Каждый раз, возвращаясь из глухих уголков на Брянщине, пробуждавшей в моем воображении и славянские червленые щиты, и струги, и златые врата Царьграда, я долго не могу освободиться от образа этой потаенной Руси. Иногда сквозь шум города я слышу настойчивое мычание отбившихся от стада коров, или вдруг мне почудится петушиное пение, а гул электрички заставляет вспоминать, как в осеннем лесу трубят лоси.

И вот в такие минуты передо мной неожиданно встает детство.

На дворе поет петух, чудесный деревенский будильщик. И приветствует он раннее летнее утро, опрокинувшееся, как весла в воду, в чистое с прозеленью небо, мягкие, еще не жаркие и потому медноватые лучи солнца, блистающие из-за липовых куп Панского сада, и выходящую из теплой и темной пуни бабушку, которая, неторопливо шагая по двору, гонит перед собой мычащую корову и шушукающихся в своей кротости серо-белых овец. Бабушка выгоняет их за ворота в проходящее по улице стадо, крича пастуху деду Гылиму, шествующему по улице с важностью пророка:

— Счастливого поля, Гылим.

Ответа Гылима я не слышу. Очевидно, он уже спустился с бугра, и только его длинный кнут, еще извиваясь и вспарывая прибитую росой пыль, бежит за ним, как гусек, по дороге.

Вот так каждое утро под петушиное пение выгоняет бабушка Зорьку, все это — и деревенский будильщик, и Зорька, и бабушка, и шелест моравского вяза под окном — пока еще смутно пробивается в мой крепкий детский сон.

Когда же я первый раз испугался, бабушка положила руку мне на голову и проговорила, улыбаясь:

— Не бойся, это не гром, это Гылим.

Гылим проходил за окном. Я сидел на дубовой лавке, казавшейся мне такой широкой и такой длинной, что по ней можно бегать взапуски. Лавка была некрашеной, отполированной долгими годами. На ней сидел мой дед, когда был маленьким, и отец, а теперь забирался на нее я. И это было самое радостное, что я пока умел делать в жизни.

За окном гремел гром. Это Гылим гнал коровье стадо. А гром издавал его длинный кнут. Утрами, когда проходили коровы, гром шел из-за нашего дома: он будто таился за застрехой. Теперь я уже не боялся, я знал, что гром — это Гылим, хотя сам Гылим оставался мифическим существом.
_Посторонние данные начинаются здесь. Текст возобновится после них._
-- ==== Sys2Proof/Machine/ConfigCheck.lean ====
section
/-!
DEFINITION. The construction checks of a configuration: the CSR table (41_csr R111) and the group graph (42_engine R139).
A configuration that fails them comes out of reset with fatal = F_BAD_CONFIG. Also what reset computes from a configuration:
the CSR file and the translation mode (10_state R24, R35).
-/

namespace Sys2Proof

/-- No entry of the list occurs twice. -/
def noRepeats {α : Type} [DecidableEq α] : List α → Bool
  | [] => true
  | a :: as => !(as.contains a) && noRepeats as

/-- `0 <= low <= high <= XLEN-1` (41_csr R111). -/
def CsrField.ok (x : XLen) (f : CsrField) : Bool :=
  decide (f.low ≤ f.high) && decide (f.high < x.bits)

/-- One descriptor (41_csr R111): number below 2^12, mask and reset below 2^XLEN, fields within the width, field names
distinct, at most 64 fields. -/
def CsrDesc.ok (x : XLen) (d : CsrDesc) : Bool :=
  decide (d.number < 4096)
    && decide (d.mask.toNat < 2 ^ x.bits) && decide (d.reset.toNat < 2 ^ x.bits)
    && d.fields.all (CsrField.ok x)
    && noRepeats (d.fields.map CsrField.name)
    && decide (d.fields.length ≤ 64)

/-- The CSR table (41_csr R111): numbers pairwise distinct, every descriptor in order. -/
def Config.csrTabOk (c : Config) : Bool :=
  noRepeats (c.csrTab.map CsrDesc.number) && c.csrTab.all (CsrDesc.ok c.xlen)

/-- A `next` link is absent or names a group (42_engine R139). -/
def Group.linkOk (n : Nat) (g : Group) : Bool :=
  match g.next with
  | none => true
  | some t => decide (t < n)

/-- The tags of group `t` contain FETCH (42_engine R141, R145). -/
def Config.isFetchGroup (c : Config) (t : Nat) : Bool :=
  match c.graph[t]? with
  | none => false
  | some g => g.tags.contains .fetch

/-- The group graph (42_engine R139). -/
def Config.graphOk (c : Config) : Bool :=
  c.graph.all (Group.linkOk c.graph.length)
    && decide (c.entry < c.graph.length) && decide (c.exception < c.graph.length)
    && c.isFetchGroup c.entry

/-- Both construction checks. -/
def Config.ok (c : Config) : Bool := c.csrTabOk && c.graphOk

/-- `XlateMode(priv, virt, csr)`, the MMU's function (10_state R35), as the configuration's table gives it. -/
def Config.xlateMode (c : Config) (p : Priv) (virt : Bool) (csr : List (Nat × Word)) : Nat :=
  match c.xlateTab.lookup (p, virt, csr) with
  | some m => m
  | none => c.xlateDefault

/-- The CSR file after reset: every descriptor's reset value (10_state R24). -/
def Config.resetCsrs (c : Config) : List (Nat × Word) := c.csrTab.map fun d => (d.number, d.reset)

end Sys2Proof
end

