-- ==== Sys2Proof/Machine/Dispatch.lean ====
section
/-! DEFINITION. One arm per operation of 30_encoding R72, each a call of its meaning. -/

namespace Sys2Proof.Machine

def exec (i : Instr) (s : State) : Host.Outcome State Fault Refusal :=
  match i with
  -- Register File
  | .rfRead cls idx => Sys2Proof.Machine.execRfRead cls idx s
  | .rfWrite cls idx => Sys2Proof.Machine.execRfWrite cls idx s
  | .rfReadDirect cls idx => Sys2Proof.Machine.execRfReadDirect cls idx s
  | .rfWriteDirect cls idx => Sys2Proof.Machine.execRfWriteDirect cls idx s
  -- CSR Registry
  | .csrFieldRead idx fid => Sys2Proof.Machine.execCsrFieldRead idx fid s
  | .csrFieldWrite idx fid => Sys2Proof.Machine.execCsrFieldWrite idx fid s
  -- Engine
  | .engRunGroup => Sys2Proof.Machine.execEngRunGroup s
  | .engResume => Sys2Proof.Machine.execEngResume s
  -- Translation Port
  | .xltRequest => Sys2Proof.Machine.execXltRequest s
  | .xltResolve => Sys2Proof.Machine.execXltResolve s
  | .xltResult => Sys2Proof.Machine.execXltResult s
  | .xltPopResult => Sys2Proof.Machine.execXltPopResult s
  -- Exception/Interrupt Unit
  | .trapSetFault cause => Sys2Proof.Machine.execTrapSetFault cause s
  | .trapSetInterrupt cause => Sys2Proof.Machine.execTrapSetInterrupt cause s
  | .trapDeliver => Sys2Proof.Machine.execTrapDeliver s

end Sys2Proof.Machine
end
Так, когда я первый раз услыхал Гром-Гылим, я чувствовал, что рядом была бабушка. Она, подойдя к окну, пыталась попасть ниткой в сверкающее игольное ухо. А на краю стола лежал приготовленный для штопки бабушкин чепец. За высоким дубовым порогом петух старался как можно дольше удержаться на одной ноге, его окружали куры и кудахтали от удивления. Гребень у петуха светился, он был как ягоды, которые вносила бабушка на влажном зеленом листе. На гребне у петуха сидел день с пыльным вишенником и тишиной, которая наступала вслед за Громом.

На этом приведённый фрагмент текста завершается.